**Stored data:**
================================
-- ==== Sys2Proof/Laws/InvTwoWire.lean ====
section
/-! SUPPORT. Every operation of Machine/TwoWire.lean keeps the canonical form of the register space. -/

set_option Elab.async false

namespace Sys2Proof.Machine

theorem State.setUdid_inv (s : State) (hs : s.Inv) :
    (State.setUdid s).Inv := by
  unfold State.setUdid
  repeat' first
    | with_reducible assumption
    | (intro t y ht; have hg : State.Inv t := ht; clear hg)
    | ((try lift_lets); intro x; clear_value x)
    | intro _
    | with_reducible first | apply State.set_inv | apply inv_foldl

theorem State.takeAddr_inv (s : State) (a : Nat) (src : Nat) (hs : s.Inv) :
    (State.takeAddr s a src).Inv := by
  unfold State.takeAddr
  repeat' first
    | with_reducible assumption
    | with_reducible first | apply State.set_inv

theorem State.pecError_inv (s : State) (hs : s.Inv) :
    (State.pecError s).Inv := by
  unfold State.pecError
  repeat' first
    | with_reducible assumption
    | with_reducible first | apply State.set_inv | apply State.bump_inv

theorem State.arp_inv (s : State) (pec : Pec) (f : State → State) (hs : s.Inv) (hf : ∀ (x0 : State), x0.Inv → (f x0).Inv) :
    (State.arp s pec f).Inv := by
  unfold State.arp
  repeat' first
    | with_reducible assumption
    | ((try lift_lets); intro x; refine (show State.Inv x → _ from ?_) ?_; (on_goal 2 => subst x); (on_goal 1 => (intro hx; clear_value x)))
    | with_reducible first | apply hf | apply State.set_inv | apply State.pecError_inv
    | split

theorem execArpPrepare_inv (pec : Pec) (s : State) (hs : s.Inv) :
    OutInv (execArpPrepare pec s) := by
  unfold execArpPrepare
  repeat' first
    | with_reducible assumption
    | (intro t ht; have hg : State.Inv t := ht; clear hg)
    | intro _
    | with_reducible first | apply State.when_inv | apply State.arp_inv | apply State.set_inv | apply outInv_next

theorem execArpResetDevice_inv (directed : Option (Fin 128)) (pec : Pec) (s : State) (hs : s.Inv) :
    OutInv (execArpResetDevice directed pec s) := by
  unfold execArpResetDevice
  repeat' first
    | with_reducible assumption
    | (intro t ht; have hg : State.Inv t := ht; clear hg)
    | intro _
    | fail_if_no_progress (with_reducible apply inv_upd)
    | with_reducible first | apply State.when_inv | apply State.arp_inv | apply State.set_inv | apply outInv_next
    | split

theorem execArpGetUdid_inv (won : Bool) (s : State) (hs : s.Inv) :
    OutInv (execArpGetUdid won s) := by
  unfold execArpGetUdid
  repeat' first
    | with_reducible assumption
    | (intro t ht; have hg : State.Inv t := ht; clear hg)
    | ((try lift_lets); intro x; refine (show State.Inv x → _ from ?_) ?_; (on_goal 2 => subst x); (on_goal 1 => (intro hx; clear_value x)))
    | intro _
    | with_reducible first | apply State.when_inv | apply State.set_inv | apply State.emit_inv | apply outInv_next
    | split

theorem execArpGetUdidDirected_inv (addr : Fin 128) (s : State) (hs : s.Inv) :
    OutInv (execArpGetUdidDirected addr s) := by
  unfold execArpGetUdidDirected
  repeat' first
    | with_reducible assumption
    | (intro t ht; have hg : State.Inv t := ht; clear hg)
    | ((try lift_lets); intro x; refine (show State.Inv x → _ from ?_) ?_; (on_goal 2 => subst x); (on_goal 1 => (intro hx; clear_value x)))
    | intro _
    | with_reducible first | apply State.when_inv | apply State.set_inv | apply State.emit_inv | apply outInv_next
    | split

theorem execArpAssignAddress_inv (udid : List Byte) (addr : Fin 128) (pec : Pec) (otherCompat : Bool) (s : State) (hs : s.Inv) :
    OutInv (execArpAssignAddress udid addr pec otherCompat s) := by
  unfold execArpAssignAddress
  repeat' first
    | with_reducible assumption
    | (intro t ht; have hg : State.Inv t := ht; clear hg)
    | intro _
    | with_reducible first | apply State.when_inv | apply State.arp_inv | apply State.set_inv
        | apply State.raiseFault_inv | apply State.takeAddr_inv | apply outInv_next
    | split

theorem State.sendAssign_inv (s : State) (u : Fin 4) (hs : s.Inv) :
    (State.sendAssign s u).Inv := by
  unfold State.sendAssign
  repeat' first
    | with_reducible assumption
    | ((try lift_lets); intro x; clear_value x)
    | fail_if_no_progress (with_reducible apply inv_upd)
    | with_reducible first | apply State.emit_inv
    | split

theorem execMasterAssignStart_inv (s : State) (hs : s.Inv) :
    OutInv (execMasterAssignStart s) := by
  unfold execMasterAssignStart
  repeat' first
    | with_reducible assumption
    | (intro t ht; have hg : State.Inv t := ht; clear hg)
    | ((try lift_lets); intro x; refine (show State.Inv x → _ from ?_) ?_; (on_goal 2 => subst x); (on_goal 1 => (intro hx; clear_value x)))
    | ((try lift_lets); intro x; clear_value x)
    | intro _
    | fail_if_no_progress (with_reducible apply inv_upd)
    | with_reducible first | apply State.when_inv | apply State.takeAddr_inv | apply State.sendAssign_inv
        | apply outInv_next

theorem execAssignRetry_inv (u : Fin 4) (s : State) (hs : s.Inv) :
    OutInv (execAssignRetry u s) := by
  unfold execAssignRetry
  repeat' first
    | with_reducible assumption
    | (intro t ht; have hg : State.Inv t := ht; clear hg)
    | ((try lift_lets); intro x; clear_value x)
    | intro _
    | fail_if_no_progress (with_reducible apply inv_upd)
    | with_reducible first | apply State.when_inv | apply State.set_inv | apply State.sendAssign_inv
        | apply outInv_next

theorem execSelfAssign_inv (s : State) (hs : s.Inv) :
    OutInv (execSelfAssign s) := by
  unfold execSelfAssign
  repeat' first
    | with_reducible assumption
    | (intro t ht; have hg : State.Inv t := ht; clear hg)
    | intro _
    | with_reducible first | apply State.when_inv | apply State.takeAddr_inv | apply outInv_next

theorem execTwbKaAddressMatch_inv (addr : Fin 128) (s : State) (hs : s.Inv) :
    OutInv (execTwbKaAddressMatch addr s) := by
  unfold execTwbKaAddressMatch
  repeat' first
    | with_reducible assumption
    | (intro t ht; have hg : State.Inv t := ht; clear hg)
    | ((try lift_lets); intro x; clear_value x)
    | intro _
    | with_reducible first | apply State.when_inv | apply State.ifDo_inv | apply State.bump_inv
        | apply State.wakeUp_inv | apply outInv_next

theorem State.nativeRead_inv (s : State) (f : State → State) (hs : s.Inv) (hf : ∀ (x0 : State), x0.Inv → (f x0).Inv) :
    (State.nativeRead s f).Inv := by
  unfold State.nativeRead
  repeat' first
    | with_reducible assumption
    | (intro t ht; have hg : State.Inv t := ht; clear hg)
    | intro _
    | with_reducible first | apply hf | apply State.when_inv | apply State.bump_inv
    | split

theorem execTwbWriteApplied_inv (s : State) (hs : s.Inv) :
    OutInv (execTwbWriteApplied s) := by
  unfold execTwbWriteApplied
  repeat' first
    | with_reducible assumption
    | (intro t ht; have hg : State.Inv t := ht; clear hg)
    | ((try lift_lets); intro x; clear_value x)
    | intro _
    | fail_if_no_progress (with_reducible apply inv_upd)
    | with_reducible first | apply State.when_inv | apply outInv_next

theorem State.setLast_inv (s : State) (code : Nat) (status : Nat) (hs : s.Inv) :
    (State.setLast s code status).Inv := by
  unfold State.setLast
  repeat' first
    | with_reducible assumption
    | with_reducible first | apply State.set_inv

theorem State.nativeWrite_inv (s : State) (code : Nat) (block slow : Bool) (len : Nat) (w : TwiWrite)
    (op : List Byte → State → Nat × State) (hs : s.Inv) (hop : ∀ x t, t.Inv → (op x t).2.Inv) :
    (s.nativeWrite code block slow len w op).Inv := by
  unfold State.nativeWrite
  apply State.when_inv _ _ _ hs
  intro t ht
  dsimp only
  repeat' first
    | with_reducible assumption
    | split
    | fail_if_no_progress (with_reducible apply inv_upd)
    | with_reducible first | apply hop | apply State.setLast_inv | apply State.ifDo_inv | apply State.pecError_inv
        | apply State.set_inv | apply State.bump_inv
    | intro _ _

theorem execTwbStatus_inv (s : State) (hs : s.Inv) :
    OutInv (execTwbStatus s) := by
  unfold execTwbStatus
  repeat' first
    | with_reducible assumption
    | (intro t ht; have hg : State.Inv t := ht; clear hg)
    | intro _
    | with_reducible first | apply State.nativeRead_inv | apply State.emit_inv | apply outInv_next

theorem execEventSummary_inv (s : State) (hs : s.Inv) :
    OutInv (execEventSummary s) := by
  unfold execEventSummary
  repeat' first
    | with_reducible assumption
    | (intro t ht; have hg : State.Inv t := ht; clear hg)
    | intro _
    | with_reducible first | apply State.nativeRead_inv | apply State.emit_inv | apply outInv_next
================================
**Goal of the exercise:** Please transcribe the data exactly from its first line. End with the line that contains "theorem execArpPrepare_inv (pec".

**Answer below:**
-- ==== Sys2Proof/Laws/InvTwoWire.lean ====
section
/-! SUPPORT. Every operation of Machine/TwoWire.lean keeps the canonical form of the register space. -/

set_option Elab.async false

namespace Sys2Proof.Machine

theorem State.setUdid_inv (s : State) (hs : s.Inv) :
    (State.setUdid s).Inv := by
  unfold State.setUdid
  repeat' first
    | with_reducible assumption
    | (intro t y ht; have hg : State.Inv t := ht; clear hg)
    | ((try lift_lets); intro x; clear_value x)
    | intro _
    | with_reducible first | apply State.set_inv | apply inv_foldl

theorem State.takeAddr_inv (s : State) (a : Nat) (src : Nat) (hs : s.Inv) :
    (State.takeAddr s a src).Inv := by
  unfold State.takeAddr
  repeat' first
    | with_reducible assumption
    | with_reducible first | apply State.set_inv

theorem State.pecError_inv (s : State) (hs : s.Inv) :
    (State.pecError s).Inv := by
  unfold State.pecError
  repeat' first
    | with_reducible assumption
    | with_reducible first | apply State.set_inv | apply State.bump_inv

theorem State.arp_inv (s : State) (pec : Pec) (f : State → State) (hs : s.Inv) (hf : ∀ (x0 : State), x0.Inv → (f x0).Inv) :
    (State.arp s pec f).Inv := by
  unfold State.arp
  repeat' first
    | with_reducible assumption
    | ((try lift_lets); intro x; refine (show State.Inv x → _ from ?_) ?_; (on_goal 2 => subst x); (on_goal 1 => (intro hx; clear_value x)))
    | with_reducible first | apply hf | apply State.set_inv | apply State.pecError_inv
    | split

theorem execArpPrepare_inv (pec : Pec) (s : State) (hs : s.Inv) :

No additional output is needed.